Discussion in 'Coming Out Advice' started by cheerlesbo, Sep 11, 2015.

  1. cheerlesbo

    cheerlesbo Guest

    So up until two nights ago, I was convinced I was a lesbian. I hadn't had any attraction to guys almost at all, and the little attraction I had was in 5th and 6th grade, so I assumed that I was too young to understand attraction back then, and it was just a fluke. (I'm a sophomore now)

    But at school they assigned us partners in one of my classes, and it's going to stay like that the whole year. I was partnered with a guy who I had talked to a little bit last year as friends, but we stopped talking. I like meeting new people, and I wasn't just gonna awkwardly ignore him the whole year, so we started talking again.
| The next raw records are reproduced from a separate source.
/-- `q` is the magnitude `t` of a value of sign `neg` rounded to a whole number; `v` is the stepped LFSR state of sr (R103, R108). -/
def RoundsTo (r : Rnd) (neg : Bool) (v : Nat) (t : Rat) (q : Nat) : Prop :=
  match r with
  | .rne => t - q ≤ 1 / 2 ∧ q - t ≤ 1 / 2 ∧ (t - q = 1 / 2 ∨ q - t = 1 / 2 → q % 2 = 0)
  | .rtz => (q : Rat) ≤ t ∧ t < q + 1
  | .rdn => if neg then t ≤ q ∧ (q : Rat) < t + 1 else (q : Rat) ≤ t ∧ t < q + 1
  | .sr => q = ((t * 65536).floor.toNat + v) / 65536

/-- The largest finite number of a format (R98). -/
def Fmt.largest (m : Fmt) : Rat := if m.finite then 448 else (2 - pow2 (-m.mw)) * pow2 m.bias

/-- A pattern stands for the number of sign `neg` and magnitude `x`. -/
def Fmt.Stands (m : Fmt) (p : Nat) (neg : Bool) (x : Rat) : Prop := ∃ mag ex, m.decode p = .fin neg mag ex ∧ (mag : Rat) * pow2 ex = x

/-- Pattern and flags of a number rounded once into a format (R103, R104, R110): its grid is that of its binade, or for a tiny one the
subnormal one, and the rounded number overflows, or the pattern stands for it. -/
def Fmt.Rounded (m : Fmt) (env : Env) (neg : Bool) (x : Rat) (r : Nat × Flags) : Prop :=
  let emin : Int := 1 - m.bias
  (x = 0 → r = (m.sign neg, 0)) ∧
  (0 < x → x < pow2 emin → env.ftz = true → r = (m.sign neg, fUF ||| fNX)) ∧
  (0 < x → ¬ (x < pow2 emin ∧ env.ftz = true) → ∃ (u : Int) (q : Nat),
    (if x < pow2 emin then u = emin - m.mw else pow2 (u + m.mw) ≤ x ∧ x < pow2 (u + m.mw + 1)) ∧
    RoundsTo env.rnd neg env.v (x / pow2 u) q ∧
    (m.largest < q * pow2 u →
      if env.sat then m.Stands r.1 neg m.largest ∧ r.2 = fOF ||| fNX ||| fSA
      else if m.finite then r = (m.canon neg, fOF ||| fNX ||| fNV) else m.decode r.1 = .inf neg ∧ r.2 = fOF ||| fNX) ∧
    (q * pow2 u ≤ m.largest → m.Stands r.1 neg (q * pow2 u) ∧
      r.2 = if x = q * pow2 u then 0 else if x < pow2 emin then fNX ||| fUF else fNX))

/-- Pattern and flags of what an operation gives: a NaN that it creates is canonical and raises NV, and an infinity is passed
through (R104, R112). -/
def Fmt.Gives (m : Fmt) (env : Env) (e : Exact) (r : Nat × Flags) : Prop :=
  match e with
  | .nan => r = (m.canon false, fNV)
  | .inf neg =>
    if m.finite then (if env.sat then m.Stands r.1 neg m.largest ∧ r.2 = fSA else r = (m.canon neg, fNV))
    else m.decode r.1 = .inf neg ∧ r.2 = 0
  | .num neg x => m.Rounded env neg x r

/-- A pattern is a NaN operand made quiet: its sign is kept, and its payload from the top of the fraction (R112). -/
def Fmt.Quieted (m : Fmt) (x : FVal) (p : Nat) : Prop :=
  ∃ neg q frac w, x = .nan neg q frac w ∧ m.decode p = .nan neg true
    (if m.finite then 2 ^ m.mw - 1 else (if m.mw ≤ w then frac / 2 ^ (w - m.mw) else frac * 2 ^ (m.mw - w)) ||| 2 ^ (m.mw - 1)) m.mw

/-- Pattern and flags of an operation on operands: the first NaN among them, NV where one of them signals, or what the operation gives (R112). -/
def Fmt.Computes (m : Fmt) (env : Env) (ops : List FVal) (e : Exact) (r : Nat × Flags) : Prop :=
  (∀ before n behind, ops = before ++ n :: behind → (∀ y ∈ before, y.isNan = false) → n.isNan = true →
    m.Quieted n r.1 ∧ r.2 = if ops.any FVal.isSnan then fNV else 0) ∧
  ((∀ y ∈ ops, y.isNan = false) → m.Gives env e r)

/-- Pattern and flags of a function unit's number f(x) of sign `neg`, given by the numbers that are not above (`le`) and not below (`ge`) its
magnitude: rounded rne to `p` significant bits, or to the grid of 2^-149 where that is coarser (R113). -/
def UnitRounded (p : Nat) (neg : Bool) (le ge : Rat → Prop) (r : Nat × Flags) : Prop :=
  ∃ (e u : Int) (q : Nat), le (pow2 e) ∧ ¬ le (pow2 (e + 1)) ∧ u = max (e - p + 1) (-149) ∧
    (∀ c : Rat, c = (q - 1 / 2) * pow2 u → le c ∧ (ge c → q % 2 = 0)) ∧ (∀ c : Rat, c = (q + 1 / 2) * pow2 u → ge c ∧ (le c → q % 2 = 0)) ∧
    (pow2 128 ≤ q * pow2 u → fmtFp32.decode r.1 = .inf neg ∧ r.2 = fOF ||| fNX) ∧
    (q * pow2 u < pow2 128 → fmtFp32.Stands r.1 neg (q * pow2 u) ∧
      (le (q * pow2 u) → ge (q * pow2 u) → r.2 = 0) ∧
      (¬ (le (q * pow2 u) ∧ ge (q * pow2 u)) → r.2 = if e < -126 then fNX ||| fUF else fNX))

/-- A word with sources `srcs` has issued and written the elements of a vector register that take part: each is what `f` gives, with the flags
that `f` gives raised; it has written `v` to `dst` and, under `sr`, stepped the lanes of the elements that take part. Every other element and
every other vector register is as it was, and nothing else has changed. -/
structure State.WroteVec (s t : State) (srcs : List Opnd) (dst : Option Opnd) (v : Word) (w : Nat) (sr mk : Bool) (vd : Fin 64) (lat : Nat)
    (f : Nat → BitVec w × Flags) : Prop where
  rest : s.Wrote (t.withVec s.bank.vec) srcs dst v lat
  vec : t.bank.vec = { s.bank.vec with v := t.bank.vec.v, vflags := t.bank.vec.vflags, lanes := t.bank.vec.lanes }
  regs : ∀ r, r ≠ s.bank.vec.phys vd → t.bank.vec.v[r] = s.bank.vec.v[r]
  on : ∀ i, i < 4096 / w → s.partakes mk i → t.elem w vd i = (f i).1
  off : ∀ i, i < 4096 / w → ¬ s.partakes mk i → t.elem w vd i = s.elem w vd i
  flags : raised s.bank.vec.vflags t.bank.vec.vflags (4096 / w) (s.partakes mk) fun i => (f i).2
  still : sr = false → t.bank.vec.lanes = s.bank.vec.lanes
  stepped : ∀ i, t.lane i = if sr = true ∧ i < 4096 / w ∧ (mk = true → (s.bank.vec.stack.headD 0).getLsbD i = true)
    then lfsrStep (s.lane i) else s.lane i
  late : (RegId.v (s.bank.vec.phys vd), s.now + lat) ∈ t.st.busy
    Since then I've learned a lot about him, and little things make me start to fall for him. He dresses the way that always attracts me to people, even as friends. He dresses like a skater, and wears this same bracelet every day. I can just relate to him on a level that I can't with most of my cheer friends, because I've been to hell (drug addiction, rape) while my friends are excited about their first kiss or first drink. I also learned his family breeds sugar gliders, and the way he talks about them is so sweet, and it's just so unique, that's when I knew I was falling for him.

    I first fell for his personality, who he was and his mind and after that I started to find him physically attractive. Once I got to know who he was as a person, then I started noticing cute things about the way he looked. That's how it's always been for me, even with girls. The other night it all clicked, and I realized I was pansexual. I was one hundered percent sure this time.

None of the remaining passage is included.